Task prompt -> Below is a listing from which only part is wanted; return exactly the lines from the one with "p s) q.len))" up to and including the one with "Admitted q s := by".

Records for this exercise ->

-- ==== Sys2Proof/Tests/Slice0.lean ====
section
/-!
SUPPORT. Tests/Slice0.lean: tests and witnesses. Every instruction's word, built from the field table of the manual, decodes to it; the
worked words, numbers and blocks of the manual come out as printed; each check of WellFormed refuses a term; and for every statement of
Obligations.lean that has hypotheses, a state and operands that meet them together.
-/
open Sys2Proof Sys2Proof.Machine

namespace Sys2Proof.Tests
set_option maxRecDepth 100000

/-! ## States for the tests -/

/-- Right after reset, with strand `st` of core 0 running and in focus. -/
def atReset (st : StrandId) : State :=
  let s : State := { State.reset with cur := st }
  s.setStr { s.str with halted := false }

/-- With scalars of the strand set. -/
def withRegs (rs : List (BitVec 5 × Word)) (s : State) : State := s.setStr (rs.foldl (fun t r => t.put r.1 r.2) s.str)

/-- With an image for the strand, at byte offset `pc`. -/
def withImage (ws : List W32) (pc : Nat) (s : State) : State := s.setStr { s.str with image := ws, pc := pc }

/-- In timed mode. -/
def inTime (s : State) : State := s.setStr { s.str with timed := true }

/-- At a cycle. -/
def atCycle (c : Nat) (s : State) : State := { s with gcyc := c }

/-- With hardware loops active. -/
def withLoops (ls : List Loop) (s : State) : State := s.setStr { s.str with loops := ls }

/-- With results in flight for the strand. -/
def withFlights (fs : List Flight) (s : State) : State := s.setStr { s.str with flights := fs }

/-- With a launch group on the core. -/
def withGroup (s : State) : State := s.mapCtx fun x => { x with group := some ⟨7, 0, 0, 0, 0, 0, none⟩ }

/-- `Ready`, decided. -/
def readyB (h : Hdr) (long : Bool) (us : List Use) (s : State) : Bool :=
  (s.cur != .A || (s.ctx.gate.all.all (fun id => !s.pendingId id) && s.core.eng.wc.all fun e => !e.before s.ctx.gate.wc))
    && (!h.s || !s.core.syncmask.getLsbD s.cur.num || !s.plan.apart.getLsbD s.cur.num)
    && us.all (fun u => !s.ctx.isPending s.cur u && !s.ctx.isDead s.cur u && (u.moves || !s.ctx.isUpset s.cur u))
    && s.str.loops.all (fun l => decide (l.last < s.str.pc) || decide ((if long then s.str.pc + 4 else s.str.pc) < l.last))
    && (s.cur != .V || s.str.loops.all fun l => decide (l.stages = 0) || decide (l.first ≠ s.str.pc))

theorem ready {h : Hdr} {long : Bool} {us : List Use} {s : State} (c : readyB h long us s = true) : Ready h long us s := by
  simp only [readyB, Bool.and_eq_true, Bool.or_eq_true, List.all_eq_true, bne_iff_ne, decide_eq_true_eq, Bool.not_eq_true'] at c
  obtain ⟨⟨⟨⟨g, y⟩, r⟩, l⟩, u⟩ := c
  refine ⟨fun a => ?_, fun a b => ?_, fun u m => ⟨(r u m).1.1, (r u m).1.2, fun n => (r u m).2.resolve_left (by simp [n])⟩, fun x m => l x m, fun v x m => ?_⟩
  · obtain g | ⟨g, w⟩ := g
    · exact absurd a g
    · exact ⟨g, w⟩
  · obtain (y | y) | y := y
    · simp [y] at a
    · simp [y] at b
    · exact y
  · obtain u | u := u
    · exact absurd v u
    · exact u x m

theorem ungated {s : State} (c : readyB ⟨false, 0⟩ false [] s = true) : Ungated s := (ready c).ungated

theorem inImage {g : Int} {s : State} (c : decide (0 ≤ g ∧ g < 4 * s.str.image.length) = true) : InImage g s := of_decide_eq_true (p := 0 ≤ g ∧ g < 4 * s.str.image.length) c
theorem notInImage {g : Int} {s : State} (c : decide (0 ≤ g ∧ g < 4 * s.str.image.length) = false) : ¬ InImage g s := of_decide_eq_false (p := 0 ≤ g ∧ g < 4 * s.str.image.length) c

theorem latchFree {s : State} {k : Nat} (f : s.str.flights = []) (hk : k ≤ 16) : LatchFree k s :=
  ⟨by simp [f], fun _ _ => by simp [flyingV, f]; exact hk⟩

/-- The plain header: S = 0, I = 0. -/
def h0 : Hdr := ⟨false, 0⟩
/-- `QuietUnit`, decided, where no result is in flight. -/
def quietB (s : State) : Bool :=
  s.cur == .A && s.ctx.acc.isEmpty && !s.ctx.auHalt && s.ctx.gate.acq.isEmpty
    && [s.core.ctx, s.core.shadow].all fun x => x.a.flights.isEmpty && x.v.flights.isEmpty && x.frame.isNone

theorem not_bears {n : Nat} {x : Ctx} (f : x.a.flights = []) (g : x.v.flights = []) (i : x.frame = none) : ¬ Bears n x := by
  simp [Bears, f, g, i]

theorem quiet {s : State} (c : quietB s = true) : QuietUnit s := by
  simp only [quietB, List.all_cons, List.all_nil, Bool.and_true, Bool.and_eq_true, beq_iff_eq, List.isEmpty_iff, Bool.not_eq_true',
    Option.isNone_iff_eq_none] at c
  obtain ⟨⟨⟨⟨a, b⟩, d⟩, e⟩, ⟨⟨f, g⟩, i⟩, ⟨j, k⟩, l⟩ := c
  exact ⟨a, b, d, e, not_bears f g i, not_bears j k l⟩

/-- `Admitted`, decided, for a request that releases nothing. -/
def admittedB (q : Req) (s : State) : Bool :=
  q.ptrs.all (fun p => canonical p && ptrOff p % q.align == 0
      && (ptrSpace p != 5 || !(s.window (ptrWin p)).typed || (ptrOff p % 4 == 0 && q.len % 4 == 0))
      && (match spaceSize p s with | some z => decide (ptrOff p + q.len ≤ z) | none => true)
      && (admission q.reach q.len p s).isNone
      && (!s.str.timed || (ptrSpace p != 0 && !(ptrSpace p == 3 && ptrClu p != s.core.idx / 8)))
      && (q.kind.isStore || decide (4 ≤ q.space) || !s.badAt (placeOf p s) q.len))
    && (q.kind.isStore || q.space != 6 || !s.badAt (barAddr (barKey (ptrIdx q.first) (ptrOff q.first / 8))) 8)
    && (match q.kind with | .post w => allowanceCovers w (q.ptrs.map fun _ => q.len) s && windowRoom w q.ptrs.length s | _ => true)
    && !q.rel

theorem admitted {q : Req} {s : State} (c : admittedB q s = true) : Admitted q s := by
  simp only [admittedB, Bool.and_eq_true, List.all_eq_true, Bool.not_eq_true', Bool.or_eq_true, beq_iff_eq, bne_iff_ne, decide_eq_true_eq,
    Option.isNone_iff_eq_none] at c
  obtain ⟨⟨⟨a, g⟩, b⟩, r⟩ := c
  refine ⟨fun p m => (a p m).1.1.1.1.1.1, fun p m => (a p m).1.1.1.1.1.2, fun p m e f => ?_, fun p m z e => ?_, fun p m => (a p m).1.1.2,
    fun t p m => ?_, fun k l p m => ?_, fun k l => ?_, fun w e => ?_, fun e => ?_⟩
  · have := (a p m).1.1.1.1.2; simp_all
  · have := (a p m).1.1.1.2; simpa [e] using this
  · have := (a p m).1.2
    simp only [t, Bool.true_eq_false, false_or] at this
    exact ⟨this.1, fun ⟨u, v⟩ => by have := this.2; simp [u, v] at this⟩
  · have := (a p m).2
    rcases this with (h | h) | h
    · simp [h] at k
    · omega
    · exact h
  · rcases g with (h | h) | h
    · simp [h] at k
    · exact absurd l h
    · exact h
  · simpa [e] using b
  · simp [r] at e

/-- A LOCAL pointer of core 0, and a GLOBAL one. -/
def localAt (off : Nat) : Word := BitVec.ofNat 64 (2 ^ 61 + off)

/-- A store of 8 bytes that strand A has issued. -/
def aStore (p : Option Nat) : Access :=
  { (plainReq .store .store 8 8 (localAt 64) [1, 2, 3, 4, 5, 6, 7, 8] none).access (atReset .A) with id := 5, p := p }

/-- With the record of VF 0 changed. -/
def withVf (f : Vf → Vf) (s : State) : State := s.setVf 0 (f (s.vf 0))
/-! ## Decoding, a word for every instruction -/

theorem test_decode_scalar_1 :
    [decode .C 0x40149870 none,
     decode .C 0x1014D471 none,
     decode .C 0x40149AC2 none,
     decode .C 0x50142BD3 none,
     decode .C 0x6014D474 none,
     decode .C 0x70145C75 none,
     decode .C 0x50145BD6 none,
     decode .C 0x70145C77 none,
     decode .C 0x10142FC8 none,
     decode .C 0x20145ED9 none,
     decode .C 0x50149FCA none,
     decode .C 0x401458DB none,
     decode .C 0x50146ADC none,
     decode .C 0x0014D2DD none,
     decode .C 0x70149ADE none,
     decode .C 0x3014D7DF none,
     decode .C 0x10346BD0 none,
     decode .C 0x00342931 none,
     decode .C 0x00346FD2 none,
     decode .C 0x10349933 none,
     decode .C 0x4034D064 none,
     decode .C 0x503458C5 none,
     decode .C 0x10542800 none,
     decode .C 0x60546C01 none,
     decode .C 0x5074D520 none,
     decode .C 0x207498C1 none] =
    [.ok (.add ⟨true, 0⟩ ⟨0x14#5, 0x13#5, 3#5, false, true⟩),
     .ok (.sub ⟨false, 1⟩ ⟨0x14#5, 0x1a#5, 3#5, true, true⟩),
     .ok (.and ⟨true, 0⟩ ⟨0x14#5, 0x13#5, 0x16#5, false, false⟩),
     .ok (.or ⟨true, 1⟩ ⟨0x14#5, 5#5, 0x1e#5, false, true⟩),
     .ok (.xor ⟨true, 2⟩ ⟨0x14#5, 0x1a#5, 3#5, true, true⟩),
     .ok (.shl ⟨true, 3⟩ ⟨0x14#5, 0xb#5, 3#5, true, true⟩),
     .ok (.shr ⟨true, 1⟩ ⟨0x14#5, 0xb#5, 0x1e#5, false, true⟩),
     .ok (.sar ⟨true, 3⟩ ⟨0x14#5, 0xb#5, 3#5, true, true⟩),
     .ok (.min ⟨false, 1⟩ ⟨0x14#5, 5#5, 0x1e#5, true, false⟩),
     .ok (.max ⟨false, 2⟩ ⟨0x14#5, 0xb#5, 0x16#5, true, true⟩),
     .ok (.minn ⟨true, 1⟩ ⟨0x14#5, 0x13#5, 0x1e#5, true, false⟩),
     .ok (.maxn ⟨true, 0⟩ ⟨0x14#5, 0xb#5, 6#5, false, true⟩),
     .ok (.slt ⟨true, 1⟩ ⟨0x14#5, 0xd#5, 0x16#5, false, true⟩),
     .ok (.sltn ⟨false, 0⟩ ⟨0x14#5, 0x1a#5, 0x16#5, false, true⟩),
     .ok (.seq ⟨true, 3⟩ ⟨0x14#5, 0x13#5, 0x16#5, false, true⟩),
     .ok (.sel ⟨false, 3⟩ ⟨0x14#5, 0x1a#5, 0x1e#5, true, true⟩),
     .ok (.mul ⟨false, 1⟩ ⟨0x14#5, 0xd#5, 0x1e#5, false, true⟩),
     .ok (.mulh ⟨false, 0⟩ ⟨0x14#5, 5#5, 9#5, false, true⟩),
     .ok (.mulhn ⟨false, 0⟩ ⟨0x14#5, 0xd#5, 0x1e#5, true, true⟩),
     .ok (.div ⟨false, 1⟩ ⟨0x14#5, 0x13#5, 9#5, false, true⟩),
     .ok (.divn ⟨true, 0⟩ ⟨0x14#5, 0x1a#5, 3#5, false, false⟩),
     .ok (.rem ⟨true, 1⟩ ⟨0x14#5, 0xb#5, 6#5, false, false⟩),
     .ok (.clz ⟨false, 1⟩ ⟨0x14#5, 5#5, false⟩),
     .ok (.popc ⟨true, 2⟩ ⟨0x14#5, 0xd#5, true⟩),
     .ok (.lea ⟨true, 1⟩ ⟨0x14#5, 0x1a#5, 9#5, true, false⟩),
     .ok (.pmake ⟨false, 2⟩ ⟨0x14#5, 0x13#5, 6#5, false, false⟩)] := rfl

theorem test_decode_scalar_2 :
    [decode .C 0x40745802 none,
     decode .C 0x60745803 none,
     decode .C 0x41149D7A none,
     decode .C 0x11345F6F none,
     decode .C 0x21542B99 none,
     decode .C 0x3174D197 none,
     decode .C 0x41949C25 none,
     decode .C 0x41B42C25 none,
     decode .C 0x41D42825 none,
     decode .C 0x01F42C9A none,
     decode .C 0x32145D15 none,
     decode .C 0x02340000 (some 0xDFD43F37),
     decode .C 0x52540000 (some 0x2607679D)] =
    [.ok (.pspace ⟨true, 0⟩ ⟨0x14#5, 0xb#5, false⟩),
     .ok (.prank ⟨true, 2⟩ ⟨0x14#5, 0xb#5, false⟩),
     .ok (.addi ⟨true, 0⟩ ⟨0x14#5, 0x13#5, true, 0x17a#10⟩),
     .ok (.andi ⟨false, 1⟩ ⟨0x14#5, 0xb#5, true, 0x36f#10⟩),
     .ok (.ori ⟨false, 2⟩ ⟨0x14#5, 5#5, false, 0x399#10⟩),
     .ok (.xori ⟨false, 3⟩ ⟨0x14#5, 0x1a#5, false, 0x197#10⟩),
     .ok (.shli ⟨true, 0⟩ ⟨0x14#5, 0x13#5, true, 0x25#10⟩),
     .ok (.shri ⟨true, 0⟩ ⟨0x14#5, 5#5, true, 0x25#10⟩),
     .ok (.sari ⟨true, 0⟩ ⟨0x14#5, 5#5, false, 0x25#10⟩),
     .ok (.slti ⟨false, 0⟩ ⟨0x14#5, 5#5, true, 0x9a#10⟩),
     .ok (.li ⟨false, 3⟩ ⟨0x14#5, 0x5d15#16⟩),
     .ok (.lih ⟨false, 0⟩ ⟨0x14#5, 0xdfd43f37#32⟩),
     .ok (.lil ⟨true, 1⟩ ⟨0x14#5, 0x2607679d#32⟩)] := rfl

theorem test_decode_branches :
    [decode .C 0x330DF2E9 none,
     decode .C 0x4333B3D7 none,
     decode .C 0x434B1DFF none,
     decode .C 0x53733421 none,
     decode .C 0x739A492C none,
     decode .C 0x33A5F262 none,
     decode .C 0x33C2E98E none,
     decode .C 0x13F484B5 none,
     decode .C 0x44146CE4 none,
     decode .C 0x343482A3 none,
     decode .C 0x2454F7E1 none,
     decode .C 0x0460C000 none] =
    [.ok (.beq ⟨false, 3⟩ ⟨0xd#5, 0x1e#5, 0x2e9#11⟩),
     .ok (.bne ⟨true, 0⟩ ⟨0x13#5, 0x16#5, 0x3d7#11⟩),
     .ok (.blt ⟨true, 0⟩ ⟨0xb#5, 3#5, 0x5ff#11⟩),
     .ok (.bge ⟨true, 1⟩ ⟨0x13#5, 6#5, 0x421#11⟩),
     .ok (.bltn ⟨true, 3⟩ ⟨0x1a#5, 9#5, 0x12c#11⟩),
     .ok (.bgen ⟨false, 3⟩ ⟨5#5, 0x1e#5, 0x262#11⟩),
     .ok (.jmp ⟨false, 3⟩ ⟨0x2e98e#21⟩),
     .ok (.jal ⟨false, 1⟩ ⟨0x14#5, 0x84b5#16⟩),
     .ok (.jr ⟨true, 0⟩ ⟨0x14#5, 0xd#5, true, 0xe4#10⟩),
     .ok (.loop ⟨false, 3⟩ ⟨0x14#5, 2#2, 0x2a3#11⟩),
     .ok (.loops ⟨false, 2⟩ ⟨0x14#5, 3#2, 6#3, 0x7e1#11⟩),
     .ok (.lbrk ⟨false, 0⟩ ⟨3#2⟩)] := rfl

Solved problem ->
      && (q.kind.isStore || decide (4 ≤ q.space) || !s.badAt (placeOf p s) q.len))
    && (q.kind.isStore || q.space != 6 || !s.badAt (barAddr (barKey (ptrIdx q.first) (ptrOff q.first / 8))) 8)
    && (match q.kind with | .post w => allowanceCovers w (q.ptrs.map fun _ => q.len) s && windowRoom w q.ptrs.length s | _ => true)
    && !q.rel

theorem admitted {q : Req} {s : State} (c : admittedB q s = true) : Admitted q s := by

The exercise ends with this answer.